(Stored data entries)
^^^^^^^^^^^^^^^^

-- ==== Sys2Proof/Laws/ReachModule.lean ====
section
/-! SUPPORT. Laws/ReachModule.lean: every operation of resets, register writes, boot, power, the sideband and a tick stays within `Reach`:
it writes registers and memory only by the named writes, and leaves the queue and the variant alone. -/
namespace Sys2Proof.Machine

variable {r : State}

/-! ## Reset -/

theorem State.loseMemory_reach {s0 x1} (f0 : Reach r s0) :
    Reach r (State.loseMemory s0 x1) := by
  unfold State.loseMemory
  extract_lets v0 t1 t2 t3
  clear_value v0
  have h4 : Reach r t1 := by
    unfold t1
    refine foldl_k (Reach r) f0 ?_
    intro t5 h6 d7
    exact State.loseRange_reach h6
  clear_value t1
  have h8 : Reach r t2 := State.loseRange_reach (State.loseRange_reach (State.loseRange_reach h4))
  clear_value t2
  have h9 : Reach r t3 := .upd h8
  clear_value t3
  exact ite_k (Reach r) (State.loseRange_reach h9) h9

theorem State.restart_reach {s0 x1 x2} (f0 : Reach r s0) :
    Reach r (State.restart s0 x1 x2) := by
  unfold State.restart
  extract_lets t0 t1 t2 t3
  have h0 : Reach r t0 := State.loseMemory_reach f0
  have h1 : Reach r t1 :=
    .core (State.resetRegs_reach (x1 := fun a => !alwaysOn a) h0) rfl rfl rfl rfl rfl rfl
  have h2 : Reach r t2 := State.setFld_reach (State.setFld_reach h1)
  have h3 : Reach r t3 := State.setFld_reach h2
  exact .upd h3

theorem State.countModule_reach {s0 x1} (f0 : Reach r s0) :
    Reach r (State.countModule s0 x1) := by
  unfold State.countModule
  extract_lets v0 t1 v2 t3
  clear_value v0
  have h4 : Reach r t1 := State.addSat_reach f0
  clear_value t1 v2
  have h5 : Reach r t3 := State.setFld_reach (State.setReg_reach h4)
  clear_value t3
  exact ite_k (Reach r) h4 (ite_k (Reach r) (State.setBit_reach h5) h5)

theorem State.moduleReset_reach {s0 x1 x2} (f0 : Reach r s0) :
    Reach r (State.moduleReset s0 x1 x2) := by
  unfold State.moduleReset
  extract_lets t0
  have h1 : Reach r t0 := ite_k (Reach r) (State.writeSheet_reach f0) f0
  clear_value t0
  exact State.restart_reach (State.countModule_reach h1)

theorem State.countCompute_reach {s0} (f0 : Reach r s0) :
    Reach r (State.countCompute s0) := by
  unfold State.countCompute
  extract_lets t0
  have h1 : Reach r t0 := State.setReg_reach (State.setReg_reach f0)
  clear_value t0
  exact State.setFld_reach h1

theorem State.quiesce_reach {s0} (f0 : Reach r s0) :
    Reach r (State.quiesce s0) := by
  unfold State.quiesce
  extract_lets t0
  have h1 : Reach r t0 := by
    unfold t0
    refine foldl_k (Reach r) f0 ?_
    intro t2 h3 d4
    extract_lets t5
    have h6 : Reach r t5 := ite_k (Reach r) (State.setBit_reach h3) h3
    exact ite_k (Reach r) (State.haltCtx_reach h6) h6
  clear_value t0
  exact State.abortTileDescs_reach h1

theorem State.computeTrigger_reach {s0 x1 x2} (f0 : Reach r s0) :
    Reach r (State.computeTrigger s0 x1 x2) := by
  unfold State.computeTrigger
  refine ite_k (Reach r) (State.moduleReset_reach f0) ?_
  refine ite_k (Reach r) (State.moduleReset_reach f0) ?_
  extract_lets t0 t1 v2 t3 t4
  have h5 : Reach r t0 := ite_k (Reach r) f0 (State.countCompute_reach f0)
  clear_value t0
  have h6 : Reach r t1 := ite_k (Reach r) h5 (State.writeSheet_reach h5)
  clear_value t1 v2
  have h7 : Reach r t3 := State.setBit_reach (State.setFld_reach h6)
  clear_value t3
  have h8 : Reach r t4 := State.addSat_reach (State.setFld_reach h7)
  clear_value t4
  exact State.quiesce_reach (State.setFld_reach h8)

theorem execDeviceResetCompute_reach {x0 s1} (f1 : Reach r s1) :
    OutK (Reach r) (execDeviceResetCompute x0 s1) := by
  unfold execDeviceResetCompute
  refine .next ?_
  refine State.command_reach f1 ?_
  intro d0 t1 h2
  exact State.computeTrigger_reach (State.await_reach h2)

theorem execDeviceResetModule_reach {x0 s1} (f1 : Reach r s1) :
    OutK (Reach r) (execDeviceResetModule x0 s1) := by
  unfold execDeviceResetModule
  refine .next ?_
  refine State.command_reach f1 ?_
  intro d0 t1 h2
  extract_lets t3
  have h4 : Reach r t3 := State.setReg_reach (State.setReg_reach (State.ok_reach h2))
  clear_value t3
  exact State.moduleReset_reach (State.setBit_reach h4)

theorem execDrainFailed_reach {x0 s1} (f1 : Reach r s1) :
    OutK (Reach r) (execDrainFailed x0 s1) := by
  unfold execDrainFailed
  exact .next (ite_k (Reach r) (State.computeTrigger_reach f1) f1)

theorem State.computeClear_reach {s0} (f0 : Reach r s0) :
    Reach r (State.computeClear s0) := by
  unfold State.computeClear
  extract_lets v0 t1 t2 t3
  clear_value v0
  have h4 : Reach r t1 := State.resetRegs_reach f0
  clear_value t1
  have h5 : Reach r t2 := .upd h4
  clear_value t2
  have h6 : Reach r t3 := by
    unfold t3
    refine foldl_k (Reach r) h5 ?_
    intro t7 h8 d9
    exact State.setCtx_reach h8
  clear_value t3
  refine foldl_k (Reach r) h6 ?_
  intro t10 h11 d12
  exact State.setFld_reach h11

theorem State.bistFailed_reach {s0 x1 x2} (f0 : Reach r s0) :
    Reach r (State.bistFailed s0 x1 x2) := by
  unfold State.bistFailed
  extract_lets t0
  have h1 : Reach r t0 := by
    unfold t0
    refine foldl_k (Reach r) f0 ?_
    intro t2 h3 d4
    refine ite_k (Reach r) h3 ?_
    extract_lets v5 v6 v7 t8
    clear_value v5 v6 v7
    have h9 : Reach r t8 := State.portRecord_reach h3
    clear_value t8
    exact ite_k (Reach r) (State.portRecord_reach h9) h9
  clear_value t0
  refine foldl_k (Reach r) h1 ?_
  intro t10 h11 d12
  exact ite_k (Reach r) (State.recordFence_reach h11) h11

theorem State.refence_reach {s0} (f0 : Reach r s0) :
    Reach r (State.refence s0) := by
  unfold State.refence
  refine foldl_k (Reach r) f0 ?_
  intro t0 h1 d2
  extract_lets t3 t4 t5
  have h6 : Reach r t3 := by
    unfold t3
    refine foldl_k (Reach r) h1 ?_
    intro t7 h8 d9
    exact ite_k (Reach r) (State.setFence_reach h8) h8
  clear_value t3
  have h10 : Reach r t4 := State.lanesView_reach h6
  clear_value t4
  have h11 : Reach r t5 := State.setFld_reach (State.setBit_reach h10)
  clear_value t5
  exact ite_k (Reach r) (State.setBit_reach h11) h10

theorem State.fillAfterReset_reach {s0} (f0 : Reach r s0) :
    Reach r (State.fillAfterReset s0) := by
  unfold State.fillAfterReset
  refine foldl_k (Reach r) f0 ?_
  intro t0 h1 d2
  exact ite_k (Reach r) (State.loseSram_reach h1) (State.fillAll_reach h1)

theorem State.dropFrames_reach {s0} (f0 : Reach r s0) :
    Reach r (State.dropFrames s0) := by
  unfold State.dropFrames
  refine foldl_k (Reach r) ?_ ?_
  · refine foldl_k (Reach r) f0 ?_
    intro t0 h1 d2
    refine foldl_k (Reach r) h1 ?_
    intro t3 h4 d5
    exact State.setFld_reach h4
  · intro t6 h7 d8
    exact State.setIng_reach (State.setEg_reach h7)

theorem State.dropWork_reach {s0} (f0 : Reach r s0) :
    Reach r (State.dropWork s0) := by
  unfold State.dropWork
  extract_lets t0 t1 v2 v3
  have h4 : Reach r t0 := by
    unfold t0
    refine foldl_k (Reach r) f0 ?_
    intro t5 h6 d7
    exact State.endJoin_reach (State.abandonRound_reach (State.dropHeals_reach h6))
  clear_value t0
  have h8 : Reach r t1 := by
    unfold t1
    refine foldl_k (Reach r) h4 ?_
    intro t9 h10 d11
    exact State.setHealth_reach h10
  clear_value t1 v2 v3
  exact State.loupeView_reach (State.setBit_reach (.upd h8))

theorem State.dropReserves_reach {s0 x1} (f0 : Reach r s0) :
    Reach r (State.dropReserves s0 x1) := by
  unfold State.dropReserves
  refine foldl_k (Reach r) f0 ?_
  intro t0 h1 d2
  exact State.leaseView_reach (State.leaveLease_reach (State.rebudget_reach (State.freePath_reach h1)))

theorem State.restoreCtx_reach {s0 x1} (f0 : Reach r s0) :
    PairK AnyK (Reach r) (State.restoreCtx s0 x1) := by
  unfold State.restoreCtx
  extract_lets t0 t1 v2 t3 v4 t5 t6 v7 t8
  have h9 : Reach r t0 := State.dropReserves_reach f0
  clear_value t0
  have h10 : PairK AnyK (Reach r) t1 := by
    unfold t1
    split
    · rename_i t11 e12
      exact .mk any_k h9
    · rename_i t13 t14 e15
      have h16 := use_k (OptK (Reach r)) e15 (State.rehome_reach h9)
      have h17 := some_out h16
      clear h16
      exact .mk any_k h17
  clear_value t1 v2
  have h18 : Reach r t3 := snd_k AnyK h10
  clear_value t3 v4
  have h19 : Reach r t5 := State.configure_reach h18
  clear_value t5
  have h20 : PairK AnyK (Reach r) t6 := by
    unfold t6
    refine foldl_k (PairK AnyK (Reach r)) (.mk any_k h19) ?_
    intro t21 h22 d23
    split
    · rename_i t24 e25
      exact .mk any_k (snd_k AnyK h22)
    · rename_i t26 t27 e28
      have h29 := use_k (OptK (Reach r)) e28 (State.restoreVtile_reach (snd_k AnyK h22))
      have h30 := some_out h29
      clear h29
      exact .mk any_k h30
  clear_value t6 v7
  have h31 : Reach r t8 := snd_k AnyK h20
  clear_value t8
  refine .mk any_k ?_
  exact State.replenish_reach (State.setDrained_reach (State.haltCtx_reach (State.setCounters_reach h31)))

^^^^^^^^^^^^^^^^

Go to the line with "have h0 : Reach" in the entries above and repeat every line from there through the line with "unfold State.countModule", exactly and with no other text.

  have h0 : Reach r t0 := State.loseMemory_reach f0
  have h1 : Reach r t1 :=
    .core (State.resetRegs_reach (x1 := fun a => !alwaysOn a) h0) rfl rfl rfl rfl rfl rfl
  have h2 : Reach r t2 := State.setFld_reach (State.setFld_reach h1)
  have h3 : Reach r t3 := State.setFld_reach h2
  exact .upd h3

theorem State.countModule_reach {s0 x1} (f0 : Reach r s0) :
    Reach r (State.countModule s0 x1) := by
  unfold State.countModule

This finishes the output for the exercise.